Peter Mant MacIntyre Kemp (Bombay, 19 August 1913 – London, 30 October 1993), known as Peter Kemp, was an English soldier and writer. The son of a judge in British India, Kemp was educated at Wellington College and proceeded to Trinity College, Cambridge where he studied classics and law. He became notable for his participation in the Spanish Civil War and during World War II as a member of the Special Operations Executive.
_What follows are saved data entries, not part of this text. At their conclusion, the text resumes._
-- ==== Sys2Proof/Certificates/Slice0/Obligations.lean ====
section
/-! DEFINITION. The statements for the provers. Addresses are written with `+` on 16-bit words, which wraps modulo 65536
(decision D3, log 12). A handler's state is the one its rule's pseudocode starts in: `PC` is the opcode's address + 1 and the
opcode's cycle is spent (R12, R108). -/

open Sys2Proof Sys2Proof.Machine

/- Encoding. -/

/-- Words written out from the opcode map and from 95_test_vectors.md 2.9 decode to the instructions they stand for. -/
def Obligations.SpecWordsDecode : Prop :=
  decode [0xA9#8, 0x84#8] = .ok (.ldaImm 0x84#8) [] ∧
  decode [0xA5#8, 0x42#8] = .ok (.ldaZp 0x42#8) [] ∧
  decode [0xB5#8, 0x42#8] = .ok (.ldaZpx 0x42#8) [] ∧
  decode [0x20#8, 0x34#8, 0x12#8] = .ok (.jsrAbs 0x34#8 0x12#8) [] ∧
  decode [0xEA#8, 0x00#8, 0x00#8] = .unrecognized 0xEA#8

/-- R84: decoding compares the whole opcode byte with four values, and every other byte is unrecognized; each operand field
is the whole byte that R81 names. -/
def Obligations.DecodingComparesTheWholeOpcodeByte : Prop :=
  ∀ op b1 b2 : Byte,
    decode [op, b1, b2] =
      if op = 0xA9#8 then .ok (.ldaImm b1) [b2]
      else if op = 0xA5#8 then .ok (.ldaZp b1) [b2]
      else if op = 0xB5#8 then .ok (.ldaZpx b1) [b2]
      else if op = 0x20#8 then .ok (.jsrAbs b1 b2) []
      else .unrecognized op

/-- Decode and encode agree in both directions: the decoder accepts exactly the encodings, reads every operand bit, and
leaves exactly the bytes that follow. -/
def Obligations.DecodeInvertsEncode : Prop :=
  ∀ (bytes rest : List Byte) (i : Instr), decode bytes = .ok i rest ↔ bytes = encode i ++ rest

/-- R87 (resting on R83): how many bytes an instruction takes is a function of its opcode byte alone, 2 for a load and 3
for JSR. -/
def Obligations.LengthIsAFunctionOfTheOpcode : Prop :=
  ∀ (op : Byte) (after rest : List Byte) (i : Instr), decode (op :: after) = .ok i rest →
    1 + after.length = rest.length + (if op = 0x20#8 then 3 else 2)

/- The run loop. -/

/-- R108: one iteration. The opcode fetch advances `PC` by 1 and costs 1 cycle whether or not the opcode is recognized; a
recognized one's handler, and it alone, then runs in that state. That at an unrecognized one the run has then ended is
decision D4 (R161), in a next state (DEDUCED, logs 1 and 13). -/
def Obligations.StepRunsTheDecodedInstruction : Prop :=
  ∀ (s : State) (cyc : Int), s.AtBoundary cyc →
    (∀ i rest, decode [s.mem.readByte s.pc, s.mem.readByte (s.pc + 1), s.mem.readByte (s.pc + 2)] = .ok i rest →
      step s = exec i { s with pc := s.pc + 1, run := .inRun (cyc - 1) }) ∧
    (∀ op, decode [s.mem.readByte s.pc, s.mem.readByte (s.pc + 1), s.mem.readByte (s.pc + 2)] = .unrecognized op →
      ∃ t status, step s = .next t ∧ t.pc = s.pc + 1 ∧ t.run = .ended status (cyc - 1))

/-- UnknownInstruction, by decision D4 (log 13) and reported as log 1 says: the run ends with the opcode and the address it
was fetched from; the fetch is kept; nothing else in the state changes. -/
def Obligations.UnknownInstructionEndsTheRun : Prop :=
  ∀ (s : State) (cyc : Int), s.AtBoundary cyc →
    s.mem.readByte s.pc ≠ 0xA9#8 → s.mem.readByte s.pc ≠ 0xA5#8 →
    s.mem.readByte s.pc ≠ 0xB5#8 → s.mem.readByte s.pc ≠ 0x20#8 →
    step s = .next { s with
      pc := s.pc + 1
      run := .ended (.raised (.unknownInstruction (s.mem.readByte s.pc) s.pc)) (cyc - 1) }

/-- After UnknownInstruction (decision D4, log 13) the core is still running, and a new run of any budget resumes at the byte
after the offending one with everything else as it was. -/
def Obligations.RunResumesAfterUnknownInstruction : Prop :=
  ∀ (s t : State) (cyc b : Int), s.AtBoundary cyc → opcodeFormat (s.mem.readByte s.pc) = none → step s = .next t →
    t.life = .running ∧ startRun b t = .next { s with pc := s.pc + 1, run := .inRun b }

/-- R200: the cost of each primitive, and of each instruction, by its opcode; an unrecognized opcode costs its fetch; a reset
and a host access happen where there is no `cyc` and leave none. -/
def Obligations.CycleCosts : Prop :=
  (∀ (s : State) (cyc : Int) (addr w : Word), s.run = .inRun cyc →
    s.fetchByte.2.run = .inRun (cyc - 1) ∧ s.fetchWord.2.run = .inRun (cyc - 2) ∧
    (s.readByte addr).2.run = .inRun (cyc - 1) ∧ (s.writeWord addr w).run = .inRun (cyc - 2) ∧
    s.tick.run = .inRun (cyc - 1)) ∧
  (∀ (s : State) (cyc : Int), s.AtBoundary cyc → ∃ t, step s = .next t ∧
    (s.mem.readByte s.pc = 0xA9#8 → t.run = .inRun (cyc - 2)) ∧
    (s.mem.readByte s.pc = 0xA5#8 → t.run = .inRun (cyc - 3)) ∧
    (s.mem.readByte s.pc = 0xB5#8 → t.run = .inRun (cyc - 4)) ∧
    (s.mem.readByte s.pc = 0x20#8 → t.run = .inRun (cyc - 6)) ∧
    (opcodeFormat (s.mem.readByte s.pc) = none → ∃ status, t.run = .ended status (cyc - 1))) ∧
  (∀ s t : State, s.BetweenRuns →
    (hostReset s = .next t → t.run = .idle) ∧
    (∀ addr v, hostWriteMemory addr v s = .next t → t.run = s.run) ∧
    (∀ addr v, hostReadMemory addr s = .next (v, t) → t.run = s.run))

/-- The budget is tested at instruction boundaries only (decision D5, log 14): a recognized instruction that has started
completes, and `cyc` ends it no lower than -5. -/
def Obligations.StartedInstructionsComplete : Prop :=
  ∀ (s : State) (cyc : Int), s.AtBoundary cyc → opcodeFormat (s.mem.readByte s.pc) ≠ none →
    ∃ t left, step s = .next t ∧ t.run = .inRun left ∧ -5 ≤ left ∧ cyc - 6 ≤ left ∧ left ≤ cyc - 2

/-- A run with a budget of zero or less (decision D12, log 14) does nothing and returns Completed with that budget. -/
def Obligations.NonPositiveBudgetDoesNothing : Prop :=
  ∀ (s : State) (b : Int), s.life = .running → s.BetweenRuns → b ≤ 0 →
    runOperation b s = .next { s with run := .ended .completed b }

/-- Between runs the core holds its state (R176, marked derived there; log 3), and before the first reset neither a step nor a
run takes place (decision D7, log 15). -/
def Obligations.CoreActsOnlyInARun : Prop :=
  ∀ s : State, s.BetweenRuns →
    (s.life = .running → step s = .next s) ∧
    (s.life = .unreset → step s = .refused .coreNotReset ∧ ∀ b, startRun b s = .refused .coreNotReset)

/-- Every run ends (R117, its termination marked derived there): with any budget, from any state a run may start in, the run
operation answers a state in which the run has ended, Completed with `cyc` between -5 and 0 (or the budget itself where that
was not positive), or UnknownInstruction with a `cyc` from 0 to the budget less 1. The bound -5 rests on decision D5 and the
budget that is not positive on D12 (DEDUCED, log 14); the end by UnknownInstruction on D4 (DEDUCED, logs 1 and 13). -/
def Obligations.EveryRunEnds : Prop :=
  ∀ (s : State) (b : Int), s.life = .running → s.BetweenRuns →
    ∃ t status left, runOperation b s = .next t ∧ t.life = .running ∧ t.run = .ended status left ∧
      ((status = .completed ∧ ((0 < b ∧ -5 ≤ left ∧ left ≤ 0) ∨ (b ≤ 0 ∧ left = b))) ∨
        (∃ op addr, status = .raised (.unknownInstruction op addr) ∧ opcodeFormat op = none ∧ 0 ≤ left ∧ left < b))

/-- Runs compose (R113, marked derived there; it rests on R110's decision D5, log 14): where a first run ends with `cyc` = 0
exactly, a second run from where it stopped ends in the same state, status and final `cyc` as one run of both budgets. -/
def Obligations.RunsComposeAtExactBudget : Prop :=
  ∀ (s t : State) (b₁ b₂ : Int), 0 ≤ b₂ → runOperation b₁ s = .next t → t.run = .ended .completed 0 →
    runOperation (b₁ + b₂) s = runOperation b₂ t

/-- A run unrolls by one instruction (R107, R202, the second marked derived; the overshoot is decision D5, log 14): it goes
on from that instruction's end with what is left of the budget, or, where nothing is left, completes there. -/
def Obligations.RunUnrollsByOneInstruction : Prop :=
  ∀ (s t : State) (b : Int) (i : Instr), s.life = .running → s.BetweenRuns → 0 < b → s.instrAtPc = some i →
    exec i { s with pc := s.pc + 1, run := .inRun (b - 1) } = .next t →
    runOperation b s =
      if (i.cycles : Int) < b then runOperation (b - i.cycles) { t with run := .idle }
      else .next { t with run := .ended .completed (b - i.cycles) }

/- The loads. -/

/-- R131. The handler: the accumulator becomes the operand, `Z` and `N` follow it, nothing else but `PC` and `cyc` changes;
and the whole instruction from its boundary, 2 bytes and 2 cycles. -/
def Obligations.LdaImmediateResult : Prop :=
  (∀ (s : State) (cyc : Int) (v : Byte), s.run = .inRun cyc →
    exec (.ldaImm v) s = .next { s with
      a := v
      flags := { s.flags with z := decide (v = 0#8), n := decide (128 ≤ v.toNat) }
      pc := s.pc + 1
      run := .inRun (cyc - 1) }) ∧
  (∀ (s : State) (cyc : Int) (v : Byte), s.AtBoundary cyc →
    s.mem.readByte s.pc = 0xA9#8 → s.mem.readByte (s.pc + 1) = v →
    step s = .next { s with
      a := v
      flags := { s.flags with z := decide (v = 0#8), n := decide (128 ≤ v.toNat) }
      pc := s.pc + 2
      run := .inRun (cyc - 2) })
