-- ==== Sys2Proof/Laws/Step.lean ====
section
/-! SUPPORT. What a step and a host operation can do, once; every invariant is derived from these. -/

namespace Sys2Proof.Machine

theorem step_unreset (s : State) (h : s.life = .unreset) : step s = .refused .coreNotReset := by
  simp only [step, h]

theorem step_idle (s : State) (h : s.life = .running) (hr : s.run = .idle) : step s = .next s := by
  simp only [step, h, hr]

theorem step_ended (s : State) (status : RunStatus) (cyc : Int) (h : s.life = .running)
    (hr : s.run = .ended status cyc) : step s = .next s := by
  simp only [step, h, hr]

theorem step_inRun (s : State) (cyc : Int) (h : s.life = .running) (hr : s.run = .inRun cyc) :
    step s = if 0 < cyc then runInstruction s else .next (s.endRun .completed) := by
  simp only [step, h, hr]

/-- Everything a step can do: run the instruction at `PC`, raise the one condition, complete the run, or hold. -/
theorem step_cases {s t : State} (h : step s = .next t) :
    s.life = .running ∧
      ((∃ cyc i, s.run = .inRun cyc ∧ 0 < cyc ∧ s.instrAtPc = some i ∧ exec i s.fetchByte.2 = .next t) ∨
        (∃ cyc, s.run = .inRun cyc ∧ 0 < cyc ∧ s.instrAtPc = none ∧ t = s.unknownAtPc) ∨
        (∃ cyc, s.run = .inRun cyc ∧ cyc ≤ 0 ∧ t = s.endRun .completed) ∨
        ((∀ cyc, s.run ≠ .inRun cyc) ∧ t = s)) := by
  cases hl : s.life with
  | unreset => rw [step_unreset s hl] at h; cases h
  | running =>
    refine ⟨rfl, ?_⟩
    cases hr : s.run with
    | idle => rw [step_idle s hl hr] at h; cases h; exact .inr (.inr (.inr ⟨by simp, rfl⟩))
    | ended status cyc => rw [step_ended s status cyc hl hr] at h; cases h; exact .inr (.inr (.inr ⟨by simp, rfl⟩))
    | inRun cyc =>
      rw [step_inRun s cyc hl hr] at h
      split at h
      · rename_i hc
        unfold runInstruction at h
        split at h
        · rename_i i hi; exact .inl ⟨cyc, i, rfl, hc, hi, h⟩
        · rename_i hi; cases h; exact .inr (.inl ⟨cyc, rfl, hc, hi, rfl⟩)
      · cases h; exact .inr (.inr (.inl ⟨cyc, rfl, by omega, rfl⟩))

/-- A host operation takes place exactly between runs (R119). -/
theorem whenBetweenRuns_next {α : Type} {s : State} {op : Host.Outcome α Fault Refusal} {r : α}
    (h : s.whenBetweenRuns op = .next r) : (∀ cyc, s.run ≠ .inRun cyc) ∧ op = .next r := by
  unfold State.whenBetweenRuns at h
  split at h
  · cases h
  · exact ⟨by simp [*], h⟩
  · exact ⟨by simp [*], h⟩

theorem whenRunning_next {s t : State} {op : Host.Outcome State Fault Refusal} (h : s.whenRunning op = .next t) :
    s.life = .running ∧ op = .next t := by
  unfold State.whenRunning at h
  split at h
  · exact ⟨‹_›, h⟩
  · cases h

/-- Starting a run sets the budget and nothing else (R113). -/
theorem startRun_next {b : Int} {s t : State} (h : startRun b s = .next t) :
    s.life = .running ∧ (∀ cyc, s.run ≠ .inRun cyc) ∧ t = { s with run := .inRun b } := by
  obtain ⟨hb, h⟩ := whenBetweenRuns_next h
  obtain ⟨hl, h⟩ := whenRunning_next h
  cases h
  exact ⟨hl, hb, rfl⟩

theorem hostCell_some {addr : Int} {cell : Word} (h : hostCell addr = some cell) :
    0 ≤ addr ∧ addr < 65536 ∧ (cell.toNat : Int) = addr := by
  unfold hostCell at h
  split at h
  · rename_i hr
    cases h
    have h2 : addr < 65536 := hr.2
    refine ⟨hr.1, h2, ?_⟩
    rw [BitVec.toNat_ofNat]
    have := hr.1
    omega
  · cases h

theorem stepMany_zero (s : State) : stepMany 0 s = .next s := rfl

theorem stepMany_succ (k : Nat) (s t : State) (h : step s = .next t) : stepMany (k + 1) s = stepMany k t := by
  simp only [stepMany, h]

end Sys2Proof.Machine
end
As a staunch Conservative and Monarchist, he was alarmed by the rise of Communism and in November 1936, shortly after the end of the Siege of Alcazar, broke off from reading for the bar and travelled to Spain where he joined a Carlist unit under the Nationalists. He was given journalistic cover for entry into Spain by Collin Brooks, then editor of the Sunday Dispatch, "to collect news and transmit articles for the Sunday Dispatch from the Spanish Fronts of War." He later transferred to the Spanish Legion where, in a rare distinction for a non-Spaniard, he commanded a platoon. Kemp was often badgered by his Spanish comrades about whether he was a freemason due to his protestant background. On one occasion his unit captured a Belfast man who had deserted from the Republican side. Despite Kemp's attempts to intervene on the man's behalf, he was ordered to supervise his execution.